Innodb flush log - Re: Performance tuning

Greetings,
I have a LibreNMS install that monitors 1036 devices, and 4483 ports. a few BGP and OSPF sessions, but nothing heavy numbers there (9 BGP sessions, and 8 OSPF nodes). I have gone through and added RRDcached and saw some increase in performance. my Poller completes in its entirety at around 2 minutes on 5 minute polling interval. the VM has 4 cores @ 2.4Ghz, and 4GB of ram currently. Ram is not an issue, CPU hits max every time the poller runs for a little while, but what the real kicker is my IOPS! before RRDCached was installed i was maxing out my NAS, and now with RRDCached, I am seeing IOPS in the 250/300 range every 5 minute poling interval. I want to apply the “innodb_flush_log_at_trx_commit = 0” to 2 and see if that helps at all, but I dont know where to put it. the performance guide says “under a mysqld group” which I do not understand. I have my.cnf, clint.cnf, mysql-clinets.cnf and server.cnf. none of which have the line to edit, so am I adding this line, and if so to what cnf file?
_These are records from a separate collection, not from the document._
/-- Writes a ready completion to its ring and frees the context (R270). -/
def State.postCompletion (s : State) (c : Nat) : State :=
  let x := s.ctx c
  let q := x.queue
  let d := s.depth q
  let pi := s.getF (F.WQ_OUT.CQ_PI q)
  let addr := s.cqBase q + 32 * pi
  let s := s.flushAll.writesVisible c
  let e := s.completionEntry c
  let s := (linesOf addr 32).foldl (fun s l => s.ucWrite l addr (leBytes 32 e.toNat)) s
  let s := (s.emit (.completion q addr e)).fabAsk (.post q) true addr 32
  let s := s.setF (F.WQ_OUT.CQ_PI q) ((pi + 1) % d)
  let s := if pi + 1 = d then s.setQueue q { s.queue q with cqPhase := !(s.queue q).cqPhase } else s
  let s := s.countCompletion q x.status x.late
  (s.signalQueue q).freeCtx c

/-- While the mirror is valid, CTX_DONE and the changed indices go to the partner before a completion is written or discarded; the
completion waits for the ACK (R587). -/
def State.sendDone (s : State) (c : Nat) (written : Bool) : State :=
  let q := (s.ctx c).queue
  let s := s.cuffSend 0x23 (leBytes 4 c ++ leBytes 4 (if written then 1 else 2)) []
  let s := if written then s.sendIdx q (s.getF (F.WQ_STATUS.SQ_CI q)) ((s.getF (F.WQ_OUT.CQ_PI q) + 1) % s.depth q) else s
  s.setCtx c { s.ctx c with doneMsg := some s.pair.tx }

/-- At a function reset, an entry that had placed a tile leaves its completion in the event log (R578) (DEDUCED, log entry 182). -/
def State.noteHostAbort (s : State) (c : Nat) : State :=
  let x := s.ctx c
  if s.host.resets = [] ∨ !s.hostOwned x.queue ∨ x.placed = 0 then s
  else s.logWrite 0x0040 8 (leBytes 2 x.queue ++ leBytes 2 (entCid x.entry) ++ leBytes 2 x.status ++ leBytes 1 x.detail ++ leBytes 1 0 ++
    leBytes 8 x.r0 ++ leBytes 8 x.r1 ++ leBytes 4 x.r2)

/-- COMPLETION_POST: in a shutdown with DISCARD the completion is discarded (R283); otherwise it is written when the ring has room
(R271). From the acceptance of a power fail none is written (R441). -/
def execCompletionPost (ctx : Nat) (s : State) : Host.Outcome State Fault Refusal :=
  .next (let x := s.ctx ctx
    if !s.working || s.pfail || !s.firstReady ctx || s.writesHeld ctx then s
    else
      let discard := (s.queue x.queue).discard
      if !discard && (s.ringFull x.queue || (s.hostOwned x.queue && s.hostBlocked)) then s
      else if s.mirror && x.doneMsg.isNone then s.sendDone ctx (!discard)
      else if !s.acked x.doneMsg then s
      else if discard then ((s.writesVisible ctx).noteHostAbort ctx).freeCtx ctx
      else s.postCompletion ctx)

/-! ## Result pages -/

/-- Writes a result page into an entry's fragments in order: of each fragment the fields that lie in it. -/
def State.pageParts (s : State) (c : Nat) (fields : List (Nat × Nat × Nat)) : List Frag → Nat → State
  | [], _ => s
  | f :: rest, off =>
    let mine := (fields.filter (fun e => decide (off ≤ e.1 ∧ e.1 < off + f.len))).map (fun e => (e.1 - off, e.2.1, e.2.2))
    (s.fabPage (.result c) f.addr f.len mine).pageParts c fields rest (off + f.len)
/-- Writes a result page to an entry's data buffer. -/
def State.pageOut (s : State) (c : Nat) (fields : List (Nat × Nat × Nat)) : State := s.pageParts c fields (s.ctx c).frags 0

end Sys2Proof.Machine
end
As always, thanks for the help for someone not very linux/sql oriented at all.

*client.cnf and mysql-clients.cnf… sorry for the typo

Yeh stick it in my.cnf,

You should have a [mysqld] section, or add it so,

[mysqld]
innodb_flush_log_at_trx_commit=0

restart sql after.

are you using networked storage on your VM platform? I would check atop and see if your cpu is ever waiting on disk.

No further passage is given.